Can Ammonia Replace EV Batteries?
Last week I introduced the idea of replacing battery packs for renewables energy storage and zero-carbon cars and trucks with ammonia (NH3). This ammonia would be generated at Windmill and Solar Farms using Clean NH3 units I described last week. These units combine air and water at pressure in the presence of a catalyst to generate ammonia gas which can be liquified by pressurization to 10 atmospheres at room temperature. The Clean NH3 unit I am describing is in the form of a refrigerator-sized device invented by a Canadian, Roger Gordon, and marketed by a small company in Ontario, Canada. This device converts air, water, and electricity into ammonia (NH3) a caustic substance, but a workable fuel that burns and generates only nitrogen and water as by products. The world has been turning air and water into ammonia via the Haber-Bosch process for over a century but at very high pressures and temperatures, and fairly inefficiently. Evidently the Green NH3 process does it with a conversion efficiency of 90% and at a cost of 16 to 18 cents per liter. A prototype conversion unit with its inventors is shown at Ontario Technical University in figure 1 below.
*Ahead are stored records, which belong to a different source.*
/-- Vectors E11 to E14, with 15 and 17 bytes. -/
theorem witness_TransferChecksBeforeSending :
    (ready none [] [] []).session.holder ≠ some 0 ∧
    (let s := inSession .unacquired (some 0) none 0 [] [] [] [];
      s.session.holder = some 0 ∧ s.session.state = .unacquired) ∧
    (let s := inSession .degraded (some 0) (some 1) 1 [] [] [] [];
      s.session.holder = some 0 ∧ s.session.state = .degraded) ∧
    (let s := ready (some 0) [] [] []; s.session.holder = some 0 ∧ s.session.state = .ready) ∧
    (List.replicate 15 (0 : Byte)).length ≠ 16 ∧ (List.replicate 17 (0 : Byte)).length ≠ 16 := by decide

/-- Vector E15. -/
theorem witness_TransferCarriesRequestThenResponse :
    let s := ready (some 0) [.ok] [.ok responseQ] [];
    s.session.holder = some 0 ∧ s.session.state = .ready ∧ s.transport.writes = .ok :: [] ∧
      s.transport.reads = .ok responseQ :: [] := by decide

/-- Vectors E16 to E21: every answer but `Ok`, both residues, the shortest and the longest short write. -/
theorem witness_FailedTransmitMapsToError :
    ∀ w ∈ [WriteAnswer.busy, .short 0, .short 15, .timeout, .disconnected], ∀ clean ∈ [true, false],
      (ready (some 0) [w] [] [clean]).session.holder = some 0 ∧ (ready (some 0) [w] [] [clean]).session.state = .ready ∧
      (ready (some 0) [w] [] [clean]).transport.writes = w :: [] ∧
      (ready (some 0) [w] [] [clean]).transport.cleans = clean :: [] ∧ w ≠ .ok := by decide

/-- Vectors E22 to E27. -/
theorem witness_FailedReceiveMapsToError :
    ∀ r ∈ [ReadAnswer.busy, .short 0, .short 15, .timeout, .disconnected], ∀ clean ∈ [true, false],
      (ready (some 0) [.ok] [r] [clean]).session.holder = some 0 ∧
      (ready (some 0) [.ok] [r] [clean]).session.state = .ready ∧
      (ready (some 0) [.ok] [r] [clean]).transport.writes = .ok :: [] ∧
      (ready (some 0) [.ok] [r] [clean]).transport.reads = r :: [] ∧
      (ready (some 0) [.ok] [r] [clean]).transport.cleans = clean :: [] ∧ ∀ x, r ≠ .ok x := by
  intro r hr clean _
  refine ⟨rfl, rfl, rfl, rfl, rfl, fun x h => ?_⟩
  subst h
  simp at hr

/-- A caller in a blocking step of a transfer, scheduled, with these answers ready. -/
def blocked (h : Held) (ws : List WriteAnswer) (rs : List ReadAnswer) : State :=
  { ready (some 0) ws rs [true] with
    callers := [(0, { Caller.fresh with held := some h })]
    schedule := [.caller 0] }

/-- The operations that transfer: TRANSFER, EXCHANGE and SEND_REQUEST. -/
def transferUsers : List TransferUser := [.raw, .exchange, .request .v8x8 0 0x10]

/-- Each operation with no answer ready; then in its TX step with no answer, a failing one, `Ok` with no read ready and `Ok` with
one; then in its RX step with no answer, a failing one and a whole read. -/
theorem witness_TransferBlocksUntilAnswered :
    (let s := ready (some 0) [] [] [];
      s.session.holder = some 0 ∧ s.session.state = .ready ∧ s.transport.writes = []) ∧
    (let s := ready none [] [] [];
      s.session.holder = none ∧ s.session.state = .ready ∧ s.transport.writes = [] ∧ 0xFF < 2 ^ addressWidth .v8x8 ∧
        0xFF < 2 ^ dataWidth .v8x8 ∧ 255 < 256 ∧ 3 < 4) ∧
    (∀ u ∈ transferUsers, ∀ ws ∈ [[], [.short 15], [WriteAnswer.ok]], ∀ rs ∈ [[], [ReadAnswer.ok responseQ]],
      let s := blocked (.atTransmit u requestQ) ws rs;
      s.schedule = .caller 0 :: [] ∧ (s.caller 0).held = some (.atTransmit u requestQ) ∧ s.transport.writes = ws ∧
        s.transport.reads = rs ∧ s.transport.cleans = true :: []) ∧
    (∀ u ∈ transferUsers, ∀ rs ∈ [[], [.timeout], [ReadAnswer.ok responseQ]],
      let s := blocked (.atReceive u) [] rs;
      s.schedule = .caller 0 :: [] ∧ (s.caller 0).held = some (.atReceive u) ∧ s.transport.reads = rs ∧
        s.transport.cleans = true :: []) ∧
    writeErrorOf (.short 15) = some (.shortWrite 15) ∧ readErrorOf .timeout = some (.timeout .receive) := by decide

/-- Caller 0 waits at the gate, in the session given, and is scheduled. -/
def atGate (st : SessionState) (holder : Option CallerId) (u : GateUser) (ws : List WriteAnswer) (rs : List ReadAnswer) :
    State :=
  { inSession st holder (some 1) 1 [] ws rs [] with
    callers := [(0, { Caller.fresh with held := some (.atLock u) })]
    schedule := [.caller 0] }

/-- The three steps of E28, one after the other. -/
def locked : State := after (exec (.lock 0) (ready none [.ok] [.ok responseQ] []))
def transferred : State := after (exec (.transfer 0 requestQ.toList) locked)

theorem witness_ExchangeIsLockTransferUnlock :
    (ready (some 0) [] [] []).session.holder = some 0 ∧
    (1 ≠ 0 ∧ (ready (some 1) [] [] []).session.holder = some 1) ∧
    (∀ h ∈ [some 1, none], let s := atGate .ready h (.exchange requestQ.toList) [] [];
      s.schedule = .caller 0 :: [] ∧ (s.caller 0).held = some (.atLock (.exchange requestQ.toList)) ∧
        s.session.holder = h) ∧
    (ready none [.ok] [.ok responseQ] []).session.holder = none ∧
    exec (.lock 0) (ready none [.ok] [.ok responseQ] []) = .next locked ∧
    exec (.transfer 0 requestQ.toList) locked = .next transferred ∧
    (transferred.caller 0).ret = some (.ok (.bytes responseQ)) ∧
    exec (.unlock 0) transferred = .next (after (exec (.unlock 0) transferred)) := by
  exact ⟨by decide, by decide, by decide, by decide, next_after (by decide), next_after (by decide), by decide,
    next_after (by decide)⟩

theorem witness_ExchangeReturnsResponseAndFreesGate :
    let s := ready none [.ok] [.ok responseQ] [];
    s.session.holder = none ∧ s.session.state = .ready ∧ s.transport.writes = .ok :: [] ∧
      s.transport.reads = .ok responseQ :: [] := by decide

theorem witness_DegradedSessionFailsFast :
    (let s := inSession .degraded (some 0) (some 1) 1 [] [] [] [];
      s.session.state = .degraded ∧ s.session.holder = some 0) ∧
    (let s := inSession .degraded none (some 1) 1 [] [] [] [];
      s.session.state = .degraded ∧ s.session.holder = none) ∧
    (0xFF < 2 ^ addressWidth .v8x8 ∧ 0xFF < 2 ^ dataWidth .v8x8 ∧ 255 < 256 ∧ 3 < 4) ∧
    ∀ u ∈ [GateUser.exchange requestQ.toList, .request .v8x8 0 0x10 requestQ],
      let s := atGate .degraded none u [] [];
      s.session.state = .degraded ∧ s.schedule = .caller 0 :: [] ∧ s.session.holder = none ∧
        (s.caller 0).held = some (.atLock u) := by decide

/-- A SEND_REQUEST that nothing stops before its response `t` is in. -/
theorem witness_sendReady (t : Buffer) :
    SendReady (ready none [.ok] [.ok t] []) .v8x8 0 1 0x10 0xAB [] t [] :=
  ⟨by decide, by decide, by decide, by decide, rfl, rfl, rfl, rfl⟩

/-- Bytes with the magic, flags below 4 and, from byte 5 on, zeros are a valid 8×8 response. -/
theorem responseValid_v8x8 (t : Buffer) (h0 : byteAt t 0 = 0x41) (h1 : (byteAt t 1).toNat < 4)
    (h : ∀ i, i < 16 → 5 ≤ i → byteAt t i = 0) : responseValid .v8x8 t :=
  ⟨h0, h1, fun i hp hi => h i hi hp⟩

/-- X1 and, for R104, X2. -/
theorem witness_SendRequestReturnsTypedResponse :
    SendReady (ready none [.ok] [.ok responseQ] []) .v8x8 0 1 0x10 0xAB [] responseQ [] ∧
    responseValid .v8x8 responseQ ∧ (byteAt responseQ 2).toNat = 0 ∧ leValue responseQ 3 (addressBytes .v8x8) = 0x10 :=
  ⟨witness_sendReady _, responseValid_v8x8 _ (by decide) (by decide) (by decide), by decide, by decide⟩

theorem witness_FailureFlagIsData :
    let t := bufferOf (padded [0x41, 0x01, 0x00, 0x10, 0xAB]);
    SendReady (ready none [.ok] [.ok t] []) .v8x8 0 1 0x10 0xAB [] t [] ∧ responseValid .v8x8 t ∧
      (byteAt t 2).toNat = 0 ∧ leValue t 3 (addressBytes .v8x8) = 0x10 ∧ (byteAt t 1).getLsbD 1 = false :=
  ⟨witness_sendReady _, responseValid_v8x8 _ (by decide) (by decide) (by decide), by decide, by decide, by decide⟩

/-- X5, X6, and X1 for the last clause. -/
theorem witness_EchoCheckComparesTargetAndAddress :
    (let t := bufferOf (padded [0x41, 0x03, 0x01, 0x10, 0xAB]);
      SendReady (ready none [.ok] [.ok t] []) .v8x8 0 1 0x10 0xAB [] t [] ∧ responseValid .v8x8 t ∧
        (byteAt t 2).toNat ≠ 0) ∧
    (let t := bufferOf (padded [0x41, 0x03, 0x00, 0x11, 0xAB]);
      SendReady (ready none [.ok] [.ok t] []) .v8x8 0 1 0x10 0xAB [] t [] ∧ responseValid .v8x8 t ∧
        leValue t 3 (addressBytes .v8x8) ≠ 0x10) ∧
    (responseValid .v8x8 responseQ ∧ (byteAt responseQ 2).toNat = 0 ∧
      leValue responseQ 3 (addressBytes .v8x8) = 0x10) :=
  ⟨⟨witness_sendReady _, responseValid_v8x8 _ (by decide) (by decide) (by decide), by decide⟩,
    ⟨witness_sendReady _, responseValid_v8x8 _ (by decide) (by decide) (by decide), by decide⟩,
    responseValid_v8x8 _ (by decide) (by decide) (by decide), by decide, by decide⟩

/-- X10, X9's response, X7 and X8, with the first padding byte too; `witness_sendReady` holds for each. -/
theorem witness_BadResponseRejectsExchange :
    (∀ w, byteAt (bufferOf (padded [0x99])) 0 ≠ magicOf w) ∧
    (Variant.v8x16 ≠ .v8x8 ∧ byteAt (bufferOf (padded [0x42])) 0 = magicOf .v8x16) ∧
    (byteAt (bufferOf (padded [0x41, 0x07])) 0 = magicOf .v8x8 ∧
      4 ≤ (byteAt (bufferOf (padded [0x41, 0x07])) 1).toNat) ∧
    (let t := bufferOf ((padded [0x41, 0x03, 0x00, 0x10, 0xAB]).set 15 1);
      byteAt t 0 = magicOf .v8x8 ∧ (byteAt t 1).toNat < 4 ∧ paddingStart .v8x8 ≤ 15 ∧ byteAt t 15 ≠ 0 ∧
        ∀ j, j < 15 → paddingStart .v8x8 ≤ j → byteAt t j = 0) ∧
    (let t := bufferOf (padded [0x41, 0x03, 0x00, 0x10, 0xAB, 1]);
      byteAt t 0 = magicOf .v8x8 ∧ (byteAt t 1).toNat < 4 ∧ paddingStart .v8x8 ≤ 5 ∧ byteAt t 5 ≠ 0 ∧
        ∀ j, j < 5 → ¬ paddingStart .v8x8 ≤ j) := by
  refine ⟨fun w => ?_, by decide, by decide, by decide, by decide⟩
  cases w <;> decide

/-- X1's response, and a response of another variant that is well formed for its own. -/
theorem witness_ResponseOfAnotherVariantIsMismatch :
    (SendReady (ready none [.ok] [.ok responseQ] []) .v8x8 0 1 0x10 0xAB [] responseQ [] ∧
      byteAt responseQ 0 = magicOf .v8x8) ∧
    (let t := bufferOf (padded [0x42, 0x03, 0x00, 0x10, 0xAB]);
      SendReady (ready none [.ok] [.ok t] []) .v8x8 0 1 0x10 0xAB [] t [] ∧ responseValid .v8x16 t ∧
        Variant.v8x16 ≠ .v8x8) := by
  have h : ∀ i, i < 16 → 6 ≤ i → byteAt (bufferOf (padded [0x42, 0x03, 0x00, 0x10, 0xAB])) i = 0 := by decide
  exact ⟨⟨witness_sendReady _, by decide⟩, witness_sendReady _, ⟨by decide, by decide, fun i hp hi => h i hi hp⟩,
    by decide⟩

/-- X11 and X12. -/
theorem witness_ConstructionErrorRejectsUnsent :
    firstFailure .v8x8 0 1 0x100 0 = some (.fieldOverflow .address 0x100 8) ∧
    firstFailure .v8x8 0 4 0 0 = some (.validationError .reservedFlagBits) := by decide

/-- X21, X20, X13 to X15, and X16 to X18, with every answer but `Ok` and both residues. -/
theorem witness_SendRequestStopsAtGateOrTransfer :
    (0xFF < 2 ^ addressWidth .v8x8 ∧ 0xFF < 2 ^ dataWidth .v8x8 ∧ 255 < 256 ∧ 3 < 4) ∧
    (ready (some 0) [] [] []).session.holder = some 0 ∧
    (State.reset.session.holder = none ∧ State.reset.session.state = .unacquired) ∧
    (∀ w ∈ [WriteAnswer.busy, .short 0, .short 15, .timeout, .disconnected], ∀ clean ∈ [true, false],
      let s := ready none [w] [] [clean];
      s.session.holder = none ∧ s.session.state = .ready ∧ (writeErrorOf w).isSome ∧ s.transport.writes = w :: [] ∧
        s.transport.cleans = clean :: []) ∧
    (∀ r ∈ [ReadAnswer.busy, .short 0, .short 15, .timeout, .disconnected], ∀ clean ∈ [true, false],
      let s := ready none [.ok] [r] [clean];
      s.session.holder = none ∧ s.session.state = .ready ∧ (readErrorOf r).isSome ∧ s.transport.writes = .ok :: [] ∧
        s.transport.reads = r :: [] ∧ s.transport.cleans = clean :: []) := by decide

/-- X22: held in `Built`; then scheduled with the gate held, and with the gate free: in an `Unacquired` session, and in a `Ready`
one with no answer, a failing write, a whole write, and the answers ready. -/
def heldInBuilt : State := after (exec (.sendRequest 0 0 0 1 0x10 0xAB) (ready (some 1) [] [] []))

theorem witness_SendRequestWaitsInBuilt :
    (0x10 < 2 ^ addressWidth .v8x8 ∧ 0xAB < 2 ^ dataWidth .v8x8 ∧ 0 < 256 ∧ 1 < 4) ∧
    (1 ≠ 0 ∧ (ready (some 1) [] [] []).session.holder = some 1) ∧
    (let w := { heldInBuilt with schedule := [.caller 0] };
      w.callers = heldInBuilt.callers ∧ w.schedule = .caller 0 :: [] ∧ w.session.holder ≠ none) ∧
    (let w :=
        { inSession .unacquired none none 0 [] [] [] [] with callers := heldInBuilt.callers, schedule := [.caller 0] };
      w.callers = heldInBuilt.callers ∧ w.schedule = .caller 0 :: [] ∧ w.session.holder = none ∧
        w.session.state = .unacquired) ∧
    (∀ ws ∈ [[], [.short 15], [WriteAnswer.ok]],
      let w := { ready none ws [] [true] with callers := heldInBuilt.callers, schedule := [.caller 0] };
      w.callers = heldInBuilt.callers ∧ w.schedule = .caller 0 :: [] ∧ w.session.holder = none ∧
        w.session.state = .ready ∧ w.transport.writes = ws ∧ w.transport.cleans = true :: []) ∧
    (let w := { ready none [.ok] [.ok responseQ] [] with callers := heldInBuilt.callers, schedule := [.caller 0] };
      w.callers = heldInBuilt.callers ∧ w.schedule = .caller 0 :: [] ∧ w.session.holder = none ∧
        w.session.state = .ready ∧ w.transport.writes = .ok :: [] ∧ w.transport.reads = .ok responseQ :: []) := by
  decide

theorem witness_ArrivingPacketAwaitsItsRead : ∀ c u, (State.reset.caller c).held ≠ some (.atReceive u) := by
  intro c u h
  cases h

theorem witness_ArrivingPacketEndsReceive :
    (∀ u ∈ transferUsers, let s := blocked (.atReceive u) [] [];
      s.session.holder = some 0 ∧ (s.caller 0).held = some (.atReceive u) ∧ s.transport.reads = []) ∧
    encode (.pkt8x8 0x03 0 0x10 0xAB 0) = .wire responseQ.toList := by decide

/-- A caller's command, behind another's, and a packet of the device. -/
theorem witness_StepRunsDecodedInstruction :
    (let s := { State.reset with schedule := [.caller 0], issued := [⟨0x43, 1, []⟩, ⟨0x42, 0, []⟩] };
      s.schedule = .caller 0 :: [] ∧ (s.caller 0).held = none ∧
        takeIssued 0 s.issued = some (⟨0x42, 0, []⟩, [⟨0x43, 1, []⟩]) ∧
        decode (.command ⟨0x42, 0, []⟩) = .ok (.lock 0)) ∧
    (let s :=
        { State.reset with
          schedule := [.transport]
          transport := { State.reset.transport with inbound := [responseQ] } };
      s.schedule = .transport :: [] ∧ s.transport.inbound = responseQ :: [] ∧
        decode (.wire responseQ.toList) = .ok (.pkt8x8 0x03 0 0x10 0xAB 0)) := by decide

theorem witness_StepWaitsForCommands :
    State.reset.issued = [] ∧ State.reset.transport.inbound = [] ∧ ∀ c, (State.reset.caller c).held = none :=
  ⟨rfl, rfl, fun _ => rfl⟩

theorem witness_DecodeInvertsEncode :
    (Instr.sendRequest 0 5 300 300 0 0).WellFormed ∧ (Instr.pkt8x8 0xFF 0xFF 0xFF 0xFF 1).WellFormed := by decide

theorem witness_EncodeInvertsWireDecode :
    decode (.wire responseQ.toList) = .ok (.pkt8x8 0x03 0 0x10 0xAB 0) := by decide

/-- Each magic byte, and the bytes beside them. -/
theorem witness_ByteZeroSelectsVariant :
    ([0x41, 0x42, 0x43, 0x44, 0x45, 0x4B].map fun m => byteAt (bufferOf (padded [m])) 0) =
      [0x41, 0x42, 0x43, 0x44, 0x45, 0x4B] ∧
    ∀ m ∈ ([0x00, 0x40, 0x46, 0x4A, 0x4C, 0xFF] : List Byte),
      byteAt (bufferOf (padded [m])) 0 ∉ [0x41, 0x42, 0x43, 0x44, 0x45, 0x4B] := by decide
Figure 1 – Dr. Ibrahim Dincer and Roger Gordon with Green NH3 Conversion Unit at Ontario Tech University
I don’t know what exactly is in the conversion unit, but I assume it separates the nitrogen out of air and electrolyzes water to obtain the hydrogen. It then pressurizes these gases and feeds them over a catalyst that generates ammonia, NH3. This is the same as the Haber-Bosch process, but evidently the Green NH3 process is vastly simpler and more efficient. If this is true it could be a game-changer with respect to Global Warming. As you recall the major problem with renewable energy sources is their lack of continuity. Windmills and solar farms only produce their rated power about 35 % of the time. This means we need backup power and in most of the world this ultimately means nuclear fission or natural gas fired turbines.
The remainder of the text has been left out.